Best Songs of Majrooh Sultanpuri

majrooh sultanpuri

Majrooh Sultanpuri ( 1919-2000) was a highly talented lyricist of Hindi cinema who also received the highly coveted Dadasaheb Phalke Award for lifetime achievement. What is less known is his involvement in the Progressive Writers Movement and his strong leftist views as reflected in some of his earliest poems. In fact due to this he was imprisoned in 1949, just as he had got his first big break with hit films like Andaz and Arzoo. It was around the same time that Balraj Sahni too was arrested.

Coming out of the jail after about two years or so, it was not easy to get a second start as he also had to bear the stigma of a prison sentence. However his talent could not be suppressed for too long and he was soon back among hit songs with a very wide range. While he could pen very sad but at the same time popular songs in Shahjahan and Andaz, his light hearted romantic songs in films like Aar Paar, Mr. and Mrs. 55 and Nau Do Gyarah were roaring hits. However here we confine ourselves to just about ten or so songs from three films during the period 1962-66 when he appeared to be giving his best songs to the film industry.

Dosti ( 1964) was a landmark film from several points of view , one big highlight being its most memorable songs written by Majrooh Sahib, composed by Laxmikant Pyarelal and sung by Rafi Sahib, most of them filmed on a new and great actor Sudhir Kumar Sawant who played the role of a blind street singer. These philosophical songs tell of many deep thoughts in simple, melodious words.

Perhaps the best of these is the song Jaane Waalo Jara, Mur Ke Dekho Mujhe, Mai Bhi Insaan Hoon. At a more obvious level this is a street singer imploring passers-by to spare a look and thought for him too, as he too is a human being, but as the soulful song unfolds, this becomes a metaphor for a much wider, a very passionate plea to the entire world to care more for those who are distressed deeply– Tum mere paas aao, chodo ye sara bharam, jo mera dukh hai wahi hi tumhara bhi gam. Translation cannot do justice to this, but let me try—Give up all doubts and confusions and just remember this—what is one person’s distress is also the distress of the other one. The street singer says—I may be just a beggar to you, but remember I am the creation of the same mother earth, the same almighty. Further—We see each other, we know each other, but do we care for each other?

Another famous song from this film is—Chahunga Mai tujhe saanjh savere. This song brings out the eternal friendship of the two main characters of the film, both homeless and suffering from disabilities. Another song Meri dosti mera pyaar says that no matter how great our distress, as long as our friendship and companionship remain, we will not break. Then there is a song ‘ rahi manva dukh ki chinta’ which tries to find solace even in the saddest moments.

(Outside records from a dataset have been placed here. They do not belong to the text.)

section
variable {s t : State} {p : Nat} {g : GInstr} (hg : gOk p g = true) (hfree : s.gFree p) (ht : s.gEnd p 0 = t) {a : Nat}
  (ha : t.gAddr p g = a) {tn : Tensor} (htn : tensorOf (t.loadLE a 64) = tn) {pieces : Nat → List Piece}
  (hpieces : ∀ c, tn.pieces (a + 2048 : Nat) (t.tensorPos p tn c).2 = pieces c) {r : Region}
include hg hfree ht ha htn hpieces

/-- LDT of good tiles that fit their blocks. -/
theorem exec_ldt_of_good (hr : t.region p g.rx = r) (hvalid : s.ldtBad p g = false) (hcode : t.tensorCode p a r false = 0)
    (hgood : ∀ c, c < r.count → (t.tensorPos p tn c).1 = 0 ∧ t.lgFits p (r.blockAt c) tn.blockBytes = true ∧
      t.tileCode p (pieces c) true = 0) :
    exec (.ldt p g) s = .next ((t.readLine p a true).each (upTo r.count) fun c u =>
      ((u.tensorRead p tn c).delivered (pieceLines (pieces c)) true).lgWrite p (r.blockAt c).toNat
        (if r.stride = 0 ∧ 0 < c then
          combineBlocks tn.reduce ((u.tensorRead p tn c).lgRead p (r.blockAt c).toNat tn.blockBytes)
            (pieceBytes tn.blockBytes (pieces c) ((pieces c).map fun e => e.fromMem t.mem))
        else pieceBytes tn.blockBytes (pieces c) ((pieces c).map fun e => e.fromMem t.mem)) 0) := by
  have hbase : ((a : Int) + 2048) = ((a + 2048 : Nat) : Int) := rfl
  change guarded (gOk p g) (s.gCmd p 0x0105 g (runLdt p g)) = _
  rw [guarded_gCmd_of_free hg hfree, runLdt, gRun_of_valid p hvalid, ht]
  dsimp only
  rw [ha, hr, htn, hcode, if_pos (aligned_of_tensorCode hcode), if_neg (not_not_intro rfl), hbase,
    foldl_eq_each (LoadedOnly t) _ ((LoadedOnly.refl t).readLine ..) ?tile]
  · rfl
  case tile =>
    intro u hu c hc
    obtain ⟨hpos, hfits, htile⟩ := hgood c (List.mem_range.mp hc)
    refine ⟨?_, ((hu.tensorRead ..).delivered ..).lgWrite ..⟩
    simp only [hu.tensorPos hpos, hu.lgFits, hpieces, hpos, hfits, hu.tileCode htile, (hu.tensorRead p tn c).mem, Tensor.loadBlock,
      ne_eq, not_true_eq_false, if_true, if_false]

/-- STT of good tiles from rows that are valid, to good lines that hold none of the tensor's list. -/
theorem exec_stt_of_good (hr : t.region p g.ry = r) (hvalid : s.sttBad p g = false) (hcode : t.tensorCode p a r true = 0)
    (hgood : ∀ c, c < r.count → (t.tensorPos p tn c).1 = 0 ∧ t.lgFits p (r.blockAt c) tn.blockBytes = true ∧
      t.lgValid p (r.blockAt c).toNat tn.blockBytes = true ∧ t.tileCode p (pieces c) false = 0 ∧
      ∀ l ∈ pieceLines (pieces c), t.lineCode l = 0 ∧ (tn.mode = 1 → l ∉ linesOf tn.listAddr (8 * r.count))) :
    exec (.stt p g) s = .next ((upTo r.count).foldl (fun (acc : State × SMap Nat) c =>
      let b := ofBytes (t.lgRead p (r.blockAt c).toNat tn.blockBytes)
      let f := storeFields tn.reduce acc.2 (pieces c) ((pieces c).map fun e => (b >>> e.spad) % 2 ^ e.sw)
      (((acc.1.tensorRead p tn c).storeFieldsP p f.2).1, f.1)) (t.readLine p a true, [])).1 := by
  have hbase : ((a : Int) + 2048) = ((a + 2048 : Nat) : Int) := rfl
  change guarded (gOk p g) (s.gCmd p 0x0106 g (runStt p g)) = _
  rw [guarded_gCmd_of_free hg hfree, runStt, gRun_of_valid p hvalid, ht]
  dsimp only
  rw [ha, hr, htn, hcode, if_pos (aligned_of_tensorCode hcode), if_neg (not_not_intro rfl), hbase,
    foldl_eq_foldl_of_good (ListKept tn r.count t) _ (ListKept.readLine t ..) ?tile]
  · rfl
  case tile =>
    intro u seen hu c hc
    have hc' := List.mem_range.mp hc
    obtain ⟨hpos, hfits, hrows, htile, hlines⟩ := hgood c hc'
    have hread : ListKept tn r.count t (u.tensorRead p tn c) := hu.trans (ListKept.tensorRead ..)
    have hstored := ListKept.storeFieldsP (tn := tn) (n := r.count) (s := u.tensorRead p tn c) (p := p)
      (l := (storeFields tn.reduce seen (pieces c) ((pieces c).map fun e =>
        (ofBytes (t.lgRead p (r.blockAt c).toNat tn.blockBytes) >>> e.spad) % 2 ^ e.sw)).2) fun e he => ?fields
    case fields =>
      obtain ⟨x, hx, hex⟩ := lines_of_storeFields he
      obtain ⟨hline, haway⟩ := hlines _ (mem_pieceLines hx hex)
      rw [lineOf_of_mem_lines hex]
      exact ⟨hread.lineCode hline, haway⟩
    obtain ⟨hcode, hkept⟩ := hstored
    refine ⟨?_, hread.trans hkept⟩
    simp only [hu.tensorPos hc' hpos, hu.lgFits, hu.lgValid, hread.lgRead, hpieces, hpos, hfits, hrows, hu.tileCode htile, hcode,
      ne_eq, not_true_eq_false, if_true, if_false, ite_self]

end

/-- Settles O15: no tile meets a code, so each takes the good branch of its command in turn; what a tile moves leaves every check of
the next, its list entry and its lines among them, as it was. -/
theorem tensorMoves : Obligations.TensorMoves := by
  unfold Obligations.TensorMoves
  intro s p g hg hfree t a tn pieces
  refine ⟨?ldt, ?stt⟩
  case ldt =>
    intro r step hvalid hcode hgood
    rw [exec_ldt_of_good hg hfree rfl rfl rfl (fun _ => rfl) rfl hvalid hcode hgood]
    simp only [combineBlocks, length_pieceBytes]
    rfl
  case stt =>
    intro r step hvalid hcode hgood
    exact exec_stt_of_good hg hfree rfl rfl rfl (fun _ => rfl) rfl hvalid hcode hgood

end Sys2Proof.Machine
end

section
/-! Integer tiles (R182, R183): accumulation modulo 2^w is the sum modulo 2^w, step by step and block by block. -/

namespace Sys2Proof.Machine

/-- Reducing a summand before an addition changes nothing modulo 2^w. -/
theorem fromSigned_add_fromSigned (w : Nat) (a x : Int) : fromSigned w ((fromSigned w a : Int) + x) = fromSigned w (a + x) := by
  have hpos : (0 : Int) < ((2 ^ w : Nat) : Int) := Int.natCast_pos.mpr (Nat.two_pow_pos w)
  have hreduced : ((fromSigned w a : Nat) : Int) = a % ((2 ^ w : Nat) : Int) :=
    Int.toNat_of_nonneg (Int.emod_nonneg a (Int.ne_of_gt hpos))
  rw [hreduced, fromSigned, fromSigned, Int.emod_add_emod]

/-- A fold whose steps each add a term modulo 2^w adds the terms' sum modulo 2^w. -/
theorem foldl_fromSigned {α : Type} {w : Nat} {step : Nat → α → Nat} {term : α → Int} (l : List α)
    (hstep : ∀ a k, step (fromSigned w a) k = fromSigned w (a + term k)) (a : Int) :
    l.foldl step (fromSigned w a) = fromSigned w (a + (l.map term).sum) := by
  induction l generalizing a with
  | nil => rw [List.foldl_nil, List.map_nil, List.sum_nil, Int.add_zero]
  | cons k l ih => rw [List.foldl_cons, hstep, ih, List.map_cons, List.sum_cons, Int.add_assoc]

/-- A k-step of the 8-bit integer mode (R183). -/
theorem macStep_int8 (acc : Int) (a b : Nat) :
    macStep 2 (fromSigned 32 acc) a b = fromSigned 32 (acc + toSigned 8 a * toSigned 8 b) :=
  fromSigned_add_fromSigned 32 acc _

/-- Element (i, j) of a tile is lane 64·i + j (R182). -/
theorem getD_outTile (z : Shape) (a b : Nat → List Byte) {i j : Nat} (hi : i < 64) (hj : j < 64) :
    (outTile z a b).getD (64 * i + j) 0 = (upTo z.kb).foldl (fun v k =>
      (upTo (blockSteps z.mode)).foldl (fun v n =>
        macStep z.mode v (matElem z.mode (transCode z.aTrans) (a k) n i) (matElem z.mode (transCode z.bTrans) (b k) n j)) v) 0 := by
  have hlane : 64 * i + j < 4096 := by omega
  have hrow : (64 * i + j) / 64 = i := by omega
  have hcol : (64 * i + j) % 64 = j := by omega
  simp only [outTile, upTo, List.getD_eq_getElem?_getD, List.getElem?_map, List.getElem?_range hlane, Option.map_some,
    Option.getD_some, hrow, hcol]

/-- Settles O17: the steps of a block add its products to the accumulator, and the blocks add up. -/
theorem integerTiles : Obligations.IntegerTiles := by
  unfold Obligations.IntegerTiles
  intro z a b i j hmode ha hb hi hj
  rw [getD_outTile z a b hi hj, hmode, ha, hb]
  refine (foldl_fromSigned (w := 32) (upTo z.kb) (fun acc k => ?block) 0).trans (congrArg (fromSigned 32) (Int.zero_add _))
  case block => exact foldl_fromSigned (upTo 64) (fun acc n => macStep_int8 acc _ _) acc

end Sys2Proof.Machine
end

section
/-! Bytes of the logical scratchpad (R123): what a read returns after a write. -/

namespace Sys2Proof.Machine

/-- Byte a of the logical scratchpad of partition p. -/
def State.lgByte (s : State) (p a : Nat) : Byte := memByte (s.tile (s.lgPlace p a).1).spad (s.lgPlace p a).2

section
variable (s : State) (p : Nat)

/-- A write within one logical row lies in one tile, so it writes its own bytes and no others. -/
theorem lgByte_lgPut (a b : Nat) {d : List Byte} (stamp : Nat) (h : a % 128 + d.length ≤ 128) :
    (s.lgPut p a d stamp).lgByte p b = if a ≤ b ∧ b < a + d.length then d.getD (b - a) 0 else s.lgByte p b := by
  have hplace : (s.lgPut p a d stamp).lgPlace p b = s.lgPlace p b := rfl
  rw [State.lgByte, hplace, State.lgPut, State.modTile_tile]
  by_cases htile : (s.lgPlace p b).1 = (s.lgPlace p a).1
  · have hsame : b / (5 * 1048576) = a / (5 * 1048576) := Nat.add_left_cancel htile
    have hrange : ((s.lgPlace p a).2 ≤ (s.lgPlace p b).2 ∧ (s.lgPlace p b).2 < (s.lgPlace p a).2 + d.length) ↔
        (a ≤ b ∧ b < a + d.length) := by
      simp only [State.lgPlace, Config.logicalPerTile]
      omega
    have hoffset : (s.lgPlace p b).2 - (s.lgPlace p a).2 = b - a := by
      simp only [State.lgPlace, Config.logicalPerTile]
      omega
    rw [if_pos htile, memByte_memWrite, hoffset, State.lgByte, htile]
    simp only [hrange]
  · have hsplit : b / (5 * 1048576) ≠ a / (5 * 1048576) := fun h =>
      htile (congrArg (p * (s.part p).tiles + ·) h)
    have hout : ¬ (a ≤ b ∧ b < a + d.length) := by omega
    rw [if_neg htile, if_neg hout]
    rfl

/-- The first row and the rest of the bytes join as one write does in memory. -/
theorem lgByte_lgWriteLoop (fuel : Nat) (s : State) (a b : Nat) (d : List Byte) (stamp : Nat) (hfuel : d.length < fuel) :
    (State.lgWriteLoop fuel s p a d stamp).lgByte p b =
      if a ≤ b ∧ b < a + d.length then d.getD (b - a) 0 else s.lgByte p b := by
  induction fuel generalizing s a d with
  | zero => omega
  | succ fuel ih =>
    unfold State.lgWriteLoop
    split
    case isTrue hempty =>
      have hout : ¬ (a ≤ b ∧ b < a + d.length) := by
        rw [List.isEmpty_iff_length_eq_zero.mp hempty]
        omega
      rw [if_neg hout]
    case isFalse hmore =>
      have hlen : 0 < d.length := List.length_pos_iff.mpr (by simpa using hmore)
      have hrow : a % 128 + (d.take (128 - a % 128)).length ≤ 128 := by
        rw [List.length_take]
        omega
      have hjoin := congrArg (memByte · b) (memWrite_take_drop (memPut [] b (s.lgByte p b)) a (128 - a % 128) d)
      simp only [memByte_memWrite, memByte_memPut, if_true] at hjoin
      dsimp only
      rw [ih _ _ _ (by rw [List.length_drop]; omega), lgByte_lgPut s p a b stamp hrow, hjoin]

The second film for which Majrooh wrote immortal songs is Aarti. Here some great songs composed by Roshan have been filmed on Meena Kumari and Pradeep Kumar and sung by Rafi sahib and Lata Ji. One very memorable song is—Aap ne yaad dilaya to mujhe yaad aaya, ke mere dil me pada tha koi gam kaa saaya. Briefly this song says—I had been very sad for a long time but never uttered a word, bearing everything in silence, even becoming insensitive to my own suffering. It is only when I met you and felt for the first time that that someone is very sincerely sympathetic to me that I became sensitive to my welled up suffering and started feeling and talking about this, relieving myself of the great burden.

The other great song from this film is a song of great hope in difficult times—Kabhi to milegi, kahin to milegi baharon ki manzil rahi ( one day, somehow, somewhere, we will see times of happiness).

Last but not the least there are three great songs from Mamta (1966), filmed on Ashok Kumar and Suchitra Sen, sung by Rafi Sahib and Lata Ji, composed by Roshan. The first song is—Rahe Na Rahe Ham Mehka Karenge. Briefly this song says that we will always be flowers of this garden, and even after we are no more, we will find ways of meeting. The second song of immortal love from this film is—Chhupa lo dil mein pyar mera ke jaise mandir me lau diye ki—Keep my love in your heart with as much care as a temple protects the glow of an earthern lamp.

Apart from these two songs of immortal love, there is also a very disturbing song which becomes the eternal song of the wronged and the misunderstood woman, although it is to the great credit of Majrooh sahib that its words also meet the specific demands of the film’s story so aptly. This song is—rehte the kabhi jinke dil mein. The wronged, distressed women says–do not hurt me any more, I am already like a crimbling wall—Thokar na lagana hum khud hain, girti hui deewaron ki tarah.

Majrooh Sahib is also credited with one of the most quoted Urdu verses—main akela hi chala tha janiba manzil magar, log saath aate gaye aur caravan jurta gaya ( I had started out alone but many kept joining till we became a caravan).

Bharat Dogra has been involved with several social movements. His recent books include When the Two Streams Met, A Day in 2071 and Navjivan.